Beauty and the BEAST!

Okay lets abandon the multiple dimensions scenario: I think I’ve demonstrated the point I was trying to make. Due to its interpreted nature, it is very easy for someone to just hack away at some HTML until it kind of looks like they want it. I’m now going to create two very basic HTML pages: One of which adheres to accessibility best practices, the other which does the complete opposite. From now on, we’re going to respectively refer to these as the “Good version” and the “Bad version”.

So here’s the code. You’ll need to blow this image up, basically because the WordPress platform won’t let me just paste reams of HTML straight into the post. Before anyone points it out, I am fully aware of the irony surrounding the fact that what I am about to do makes this post completely inaccessible to the visually impaired 😛

You’ll notice that the “good version” includes inline styles. Rest assured, these are only included because the “accessible” part of any website does not extend beyond the semantic layer and in practice these styles would be abstracted through css. One point worth mentioning though, is that a screen reader won’t mention any element with the css property of “display:none;”, however they will mention elements with the css property “visibility:hidden”. The two are unfortunately not interchangeable: as a designer you will be aware that changing the “visibility” property of an element leaves a residual “space” where the element should have been. This, I believe, is a major failing in the current specifications: there is no single css property lets you hide an element completely from your site while at the same time making it accessible to your visually disabled users: You basically need to resort to hacks as I have whereby you position the element ten thousand pixels west of where any user can ever go.
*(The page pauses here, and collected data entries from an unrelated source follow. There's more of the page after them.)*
-- ==== Sys2Proof/Tests/Slice0.lean ====
section
/-! SUPPORT. Small tests: what the check of a command refuses, the manual's own bytes and numbers, one or two steps of a
family, and for every statement with hypotheses a state and operands that meet them. -/

set_option maxRecDepth 20000

namespace Sys2Proof.Tests

open Sys2Proof.Machine

/-! ## Well-formedness -/

theorem test_wf_refuses_long_parameters : (Instr.retire (List.replicate 256 0#8)).wf = false := by decide
theorem test_wf_takes_255_parameters : (Instr.retire (List.replicate 255 0#8)).wf = true := by decide
theorem test_wf_refuses_long_open_air : (Instr.openAir (List.replicate 256 0#8) true).wf = false := by decide
theorem test_wf_refuses_empty_bad_check : (Instr.badCheckRequest []).wf = false := by decide
theorem test_wf_refuses_right_bad_check : (Instr.badCheckRequest [0x48#8, 0x00#8, 0x24#8]).wf = false := by decide
theorem test_wf_takes_wrong_bad_check : (Instr.badCheckRequest [0x48#8, 0x00#8, 0x25#8]).wf = true := by decide
theorem test_wf_refuses_named_bad_command : (Instr.badCommandRequest 0x48#8 []).wf = false := by decide
theorem test_wf_refuses_long_bad_command :
    (Instr.badCommandRequest 0x49#8 (List.replicate 256 0#8)).wf = false := by decide
theorem test_wf_takes_bad_command : (Instr.badCommandRequest 0x49#8 []).wf = true := by decide
theorem test_wf_refuses_long_up_frame : (Instr.upFrameReceive (List.replicate 65 0#8) 0).wf = false := by decide
theorem test_wf_takes_64_byte_up_frame : (Instr.upFrameReceive (List.replicate 64 0#8) 63).wf = true := by decide
theorem test_wf_refuses_empty_backbone_frame : (Instr.backboneFrameReceive .inbye []).wf = false := by decide
theorem test_wf_takes_events : Instr.slotEnd.wf = true ∧ Instr.resetNAssert.wf = true := by decide

/-! ## The manual's own bytes (12.4 and its worked example) -/

theorem test_crc16_of_the_nine_characters :
    crc16 [0x31#8, 0x32#8, 0x33#8, 0x34#8, 0x35#8, 0x36#8, 0x37#8, 0x38#8, 0x39#8] = 0x29B1#16 := by decide
theorem test_crc8_after_the_first_byte : crc8 [0x48#8] = 0x0C#8 := by decide
theorem test_identify_request : decodeRequest [0x48#8, 0x00#8, 0x24#8] false = .identify [] := by decide
theorem test_identify_bad_twin :
    decodeRequest [0x48#8, 0x00#8, 0x25#8] false = .badCheckRequest [0x48#8, 0x00#8, 0x25#8] := by decide
theorem test_table_gives_no_bits : decodeTableWord 8 0x48 = none := by decide

/-! ## Frames read field by field -/

theorem test_hail_is_read :
    decodeHail (withCheckWord [0x11#8, 0x01#8, 0x23#8, 0x33#8, 0x07#8, 0x82#8]) =
      some { carId := 0x123, previousStation := 51, previousTag := 7, cls := 2, paged := true } := by decide
theorem test_hail_of_car_0_fails :
    decodeHail (withCheckWord [0x11#8, 0x00#8, 0x00#8, 0x00#8, 0x00#8, 0x00#8]) = none := by decide
theorem test_hail_of_car_4095_passes :
    (decodeHail (withCheckWord [0x11#8, 0x0F#8, 0xFF#8, 0xC8#8, 0x00#8, 0x00#8])).isSome = true := by decide
theorem test_hail_from_station_201_fails :
    decodeHail (withCheckWord [0x11#8, 0x0F#8, 0xFF#8, 0xC9#8, 0x00#8, 0x00#8]) = none := by decide
theorem test_answer_is_read :
    decodeAnswer (withCheckWord [0x12#8, 0x01#8, 0x23#8, 0x07#8, 0xE0#8, 0xC2#8, 0xAA#8, 0xBB#8]) =
      some { carId := 0x123, tag := 7, downAck := true, more := true,
             message := some { addressee := .dispatch, upBit := true, body := [0xAA#8, 0xBB#8] } } := by decide
theorem test_answer_without_message_is_read :
    decodeAnswer (withCheckWord [0x12#8, 0x01#8, 0x23#8, 0x07#8, 0x00#8]) =
      some { carId := 0x123, tag := 7, downAck := false, more := false, message := none } := by decide
theorem test_claim_is_read :
    decodeBackbone (withCheckWord [0x27#8, 0x33#8, 0x32#8, 0xFF#8, 0x01#8, 0x23#8, 0x07#8, 0x1E#8, 0x01#8]) =
      some { source := 51, dest := 50, hop := 255, payload := .claim 0x123 7 30 1 } := by decide
theorem test_poll_is_written :
    Poll.bytes { carId := 0x123, tag := 7, release := false, scan := true, sweep := false, extension := true,
                 retune := some { slot := 5, period := .four, phase := 3 }, downBit := true, inboundAck := false,
                 message := some { urgency := .urgent, body := [0xAA#8] } } =
      [0x03#8, 0x01#8, 0x23#8, 0x07#8, 0x5E#8, 0x05#8, 0x83#8, 0x81#8, 0xAA#8] := by decide

/-! ## States for the witnesses -/

/-- The part after reset with station number 50. -/
def station : State := { State.reset with params := { State.reset.params with station := 50 } }

/-- A record of car 291 in a contact state, with a turn and a tag. -/
def carRecord (c : ContactState) : Record :=
  { Record.free with
    contact := c, carId := 291, tag := some 7, cls := some 1, turn := some { slot := 5, period := .four, phase := 1 },
    level := 30 }

/-- Station 50 with the record of car 291 at index 5. -/
def withCar (c : ContactState) : State := station.setRecord 5 (carRecord c)

/-- The same with fields of the record changed. -/
def withCarBut (c : ContactState) (f : Record → Record) : State := station.setRecord 5 (f (carRecord c))

/-- A state within, or between, slots of an open air. -/
def inSlot (s : State) (k : Fin 32) (work : Option SlotPhase) : State :=
  { s with air := { s.air with state := .opened, slot := some k, work := work } }

/-- The POLL of the record at index 5, without message or retune. -/
def poll : Poll :=
  { carId := 291, tag := 7, release := false, scan := false, sweep := false, extension := false, retune := none,
    downBit := false, inboundAck := false, message := none }

/-- A state in slot 5 with the record at index 5 in exchange. -/
def inExchange (s : State) : State :=
  { inSlot s 5 (some .window) with
    air := { (inSlot s 5 (some .window)).air with exchange := some { record := 5, role := .turn, poll := poll } } }

/-- A state with an up frame taken. -/
def withUp (s : State) (bytes : List Byte) : State :=
  { s with air := { s.air with up := some { bytes := bytes, level := 40 } } }

/-- A state with one port changed. -/
def withPort (s : State) (p : Port) (f : PortState → PortState) : State := s.setPort p (f (s.port p))

/-- A context toward a station. -/
def context (role : HandoverRole) (peer tries : Nat) : HandoverContext :=
  { role := role, peer := peer, tries := tries, deadline := 2000, due := false, claimLevel := some 20 }

/-- A sweep in a state of its unit over the whole roster. -/
def withSweep (s : State) (w : SweepState) (used deadline : Nat) : State :=
  { s with sweep := { Sweep.reset with state := w, first := 0, last := 47, deadline := deadline, used := used, marked := 1 } }

/-- A state with every cell of the plan given to record 6. -/
def planFull (s : State) : State :=
  { s with cells := Vector.replicate 232 (some { holder := 6, role := .turn }) }

/-- A posted message for the record at index 5. -/
def message (attempts : Nat) : Message :=
  { target := 5, urgency := .routine, source := .host, receipt := false, attempts := attempts, body := [0x41#8],
    placement := .posted }

/-- The record at index 5 with a message in flight in buffer 0. -/
def withMessage (attempts : Nat) : State :=
  { withCarBut .present (fun r => { r with messages := [0], inFlight := some 0 }) with
    pool := Pool.reset.set 0 (some (message attempts)) }

/-- The hail of car 291 with no peer, and of car 9 that has been paged. -/
def hail (car : Nat) (paged : Bool) : List Byte :=
  withCheckWord ([0x11#8] ++ bytes16 car ++ [0x00#8, 0x00#8, if paged then 0x80#8 else 0x00#8])

/-- A good ANSWER of car 291 with a tag, the flag byte and what follows it. -/
def answer (tag flags : Byte) (rest : List Byte) : List Byte := withCheckWord ([0x12#8, 0x01#8, 0x23#8, tag, flags] ++ rest)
Hopefully this will be addressed in future specifications.

Anyway, the pages, when rendered, look like this;

If I’ve managed to attract the right kind of readership, the “Good version” in the above image (the one on the left, of course) should be plainly characteristic of a typical un-styled HTML page and you’ll be salivating at the possibilities available to you given half a chance to pull out your ninja CSS and Photoshop skills. The “Bad version” on the other hand, should have you foaming at the mouth and turning the air blue with obscenities.

The other thing I’d point out (and we’ll cover this a bit more in the next sections) is that, to your average suit wearing cretin, the bad version is probably “winning” in more ways than just its layout. As I’ll also go on to point out: there is almost NOTHING right with the bad version at all.

In closing…

I’m going to leave you now to stew on the above. Feel free to point out the hideousness of the “bad version” by commenting below (will help me write the next article if nothing else!).

In the next part we’re going to go through exactly what is good about the good version and bad about the bad version. It’s important to point out though, that while you can easily google your way to a list of do’s and dont’s, to do so is to sterilize your design principles down to an undesirable level. W3C do have a set of guidelines called the WCAG which have been through Version 1 and are now into Version 2 but as you’d expect, the recommendations made are hotly disputed and typically have spawned many splinter groups of influential hippy types who think they know better (and maybe even do). For this reason, when mulling over the above example, bear in mind that the techniques demonstrated are based on no single authority but formed out of what I consider to be the best practices suggested by each of those I have looked into.